Splitting of EDIFACT files
If a file contains multiple EDIFACT documents (UNB-UNZ), you can split that file into multiple files with checkbox (3) "Split files". But the documents have to be of the same EDIFACT type. Each one of those single documents will then start a job. If this checkbox is not set, then only one job will be created.
Check of EDIFACT files
General structural checks that always take place:
UNA segment, if present, must have correct length, evaluation of UNA (separator, etc.).
Occurrence of UNH and UNZ.
UNG treatment.
Source structure definitions (number of fields in component, segments must be named SGxxxx).
Note: See also (1) and (2).
(4) Check EDIFACT envelope: The following segments are checked: UNT (number of segments, UNT/UNH comparison), UNZ (counter, reference field UNB.0020), UNE (counter, reference field 0048, reference field 0060).
(5) Use UNB/0001 encoding: Instead of the set profile encoding, the specified encoding of the message is used.
(6) Compare encoding with profile settings: An error is generated if the set profile encoding does not match the encoding of the message.
(7) Check encoding values on UNOA and UNOB: If the encoding of the message is UNOA or UNOB, the values of the message are checked for the allowed characters of the encoding (e.g. a-Z, 0-9 etc.).
Creating EDIFACT CONTRL messages on errors
If an error occurs when parsing an EDIFACT message, a CONTRL message can be sent to a specified profile, see checkbox (8) "Create EDIFACT CONTRL message on error". The EDIFACT CONTRL message is only generated for phase 2 errors for version D03A.
Comments on the EDIFACT syntax
EDIFACT files consist of
segments,
fields and
components.
Segments can be seen as rows, fields as columns, and components as a part of a column. A segment is always started using a segment identifier and is concluded using an ending character. Example: DTM+200:20060414:102'
The string DTM is the segment identifier, the simple quote sign is the ending character. A new segment has to be started after the end of a segment or there may not be any additional data.

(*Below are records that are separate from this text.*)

/-- The direction a frame takes (R24, R80): 0 +X, 1 −X, 2 +Y, 3 −Y, 4 +Z, 5 −Z; `none` where the racks are equal. -/
def routeDir (b : Shape) (t : Nat × Nat × Nat) (own dest : Nat × Nat × Nat) : Option Nat :=
  match t, own, dest with
  | (tx, ty, tz), (ax, ay, az), (bx, cy, cz) =>
    match axisDir ax bx b.sx.toNat (decide (b.sx.toNat = tx)) with
    | some d => some d
    | none =>
      match axisDir ay cy b.sy.toNat (decide (b.sy.toNat = ty)) with
      | some d => some (2 + d)
      | none => (axisDir az cz b.sz.toNat (decide (b.sz.toNat = tz))).map fun d => 4 + d

/-- The direction of a hip port (R15), 0 to 5 as in `routeDir`. -/
def hipDir (n : Nat) : Nat := (n - 128) / 2

/-- The port of the neighbour that R17 pairs with a hip port. -/
def hipPeer (n : Nat) : Nat := if (n - 128) / 2 % 2 = 0 then n + 2 else n - 2

/-- The neighbour of a rack in a direction, around the torus (R17). -/
def neighbour (t : Nat × Nat × Nat) (c : Coord) (dir : Nat) : Coord :=
  match t with
  | (tx, ty, tz) =>
    let move := fun (v n : Nat) (up : Bool) => if up then (v + 1) % n else (v + n - 1) % n
    match dir with
    | 0 => { c with x := BitVec.ofNat 3 (move c.x.toNat tx true) }
    | 1 => { c with x := BitVec.ofNat 3 (move c.x.toNat tx false) }
    | 2 => { c with y := BitVec.ofNat 3 (move c.y.toNat ty true) }
    | 3 => { c with y := BitVec.ofNat 3 (move c.y.toNat ty false) }
    | 4 => { c with z := BitVec.ofNat 2 (move c.z.toNat tz true) }
    | _ => { c with z := BitVec.ofNat 2 (move c.z.toNat tz false) }

/-- Whether a bay spans the axis of a direction whole. -/
def spansWhole (b : Shape) (t : Nat × Nat × Nat) (dir : Nat) : Bool :=
  match t with
  | (tx, ty, tz) =>
    match dir / 2 with
    | 0 => decide (b.sx.toNat = tx)
    | 1 => decide (b.sy.toNat = ty)
    | _ => decide (b.sz.toNat = tz)

/-- Whether a hop in a direction from relative coordinates stays inside the bay (R23). -/
def insideBay (b : Shape) (t : Nat × Nat × Nat) (own : Nat × Nat × Nat) (dir : Nat) : Bool :=
  spansWhole b t dir ||
  match own with
  | (x, y, z) =>
    match dir with
    | 0 => decide (x + 1 < b.sx.toNat)
    | 1 => decide (0 < x)
    | 2 => decide (y + 1 < b.sy.toNat)
    | 3 => decide (0 < y)
    | 4 => decide (z + 1 < b.sz.toNat)
    | _ => decide (0 < z)

/-- The role of a port number (R15). -/
def portRole (n : Nat) : Role := if n < 128 then .rafter else if n < 140 then .hip else .service

/-! ### Key frames and control words (R268, R342) -/

def keyAction (h : Header) : Nat := fld h.aux 0 4
def keySlot (h : Header) : BitVec 2 := BitVec.ofNat 2 (fld h.aux 4 2)
def keyRack (h : Header) : Byte := BitVec.ofNat 8 (fld h.aux 8 8)
def keyTagOf (h : Header) : W16 := BitVec.ofNat 16 (fld h.aux 16 16)
def keyGen (h : Header) : W32 := BitVec.ofNat 32 (fld h.aux 32 32)

/-- The 32-bit words of a control frame's data shingles (R342). -/
def ctrlWords (data : List (BitVec 256)) : List W32 :=
  data.flatMap fun w => (List.range 8).map fun i => BitVec.ofNat 32 (fld w (32 * i) 32)

/-- Words packed into data shingles, the rest of the last one zero. -/
def packWords (ws : List W32) : List Shingle :=
  (List.range ((ws.length + 7) / 8)).map fun k =>
    encodeShingle (BitVec.ofNat 256 ((List.range 8).foldl (fun acc i => acc + (ws.getD (8 * k + i) 0).toNat * 2 ^ (32 * i)) 0))

/-- A data shingle of bytes, least significant first. -/
def shingleOfBytes (l : List Byte) : Shingle := encodeShingle (BitVec.ofNat 256 (natOfBytes (l.take 32)))

end Sys2Proof.Machine
end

The fields in a segment are separated by a metacharacter. This is, by default, the plus sign (+). Example: GID+2+00000005+00000005'
The segment consists of four field values: GID, 2, 00000005 and 00000005.
The components of a field are separated by a metacharacter. This is, by default, the colon (:). Example: UNH+IFTMIN:D:95B:UN:SUTC+1'
The second field in the segment consists of the 5 following components: IFTMIN, D, 95B, UN and SUTC.
The characters for segment end, delimiter, and component separator can be defined in the UNA segment of an EDIFACT file. The segment UNA is a special case: It describes the characters, with which segments and data are divided or masked within the segment. This segment is optional. If it is not specified, the default settings apply. If there is a UNA segment, it always has to be at the beginning of the document.
The following methods of compression are used in EDIFACT, in order to keep the size of the file small.
Blank fields are indicated by an additional field separator. Example: GID+++00000005'
The segment consists of 4 fields. Fields 2 and 3 are empty and will be skipped. The same mechanism is applied to components.
Blank fields at the end of a segment are indicated by stating the segment end after the last, non-blank character. Example: GID+2'
The segment actually consists of 4 fields, but fields 3 and 4 are empty. The segment end after the second field indicates that all other fields of the segments are empty.
Comments on the EDIFACT parser
The EDIFACT parser has the job to read the content of the EDIFACT file into the source structure. The parser treats segments similarly to the rows in CSV or Fixed-length files. The parser disassembles the file into segments, by viewing everything between a segment identifier and the segment ending as a row. The EDIFACT parser can handle line breaks at the end of the segment or within a segment.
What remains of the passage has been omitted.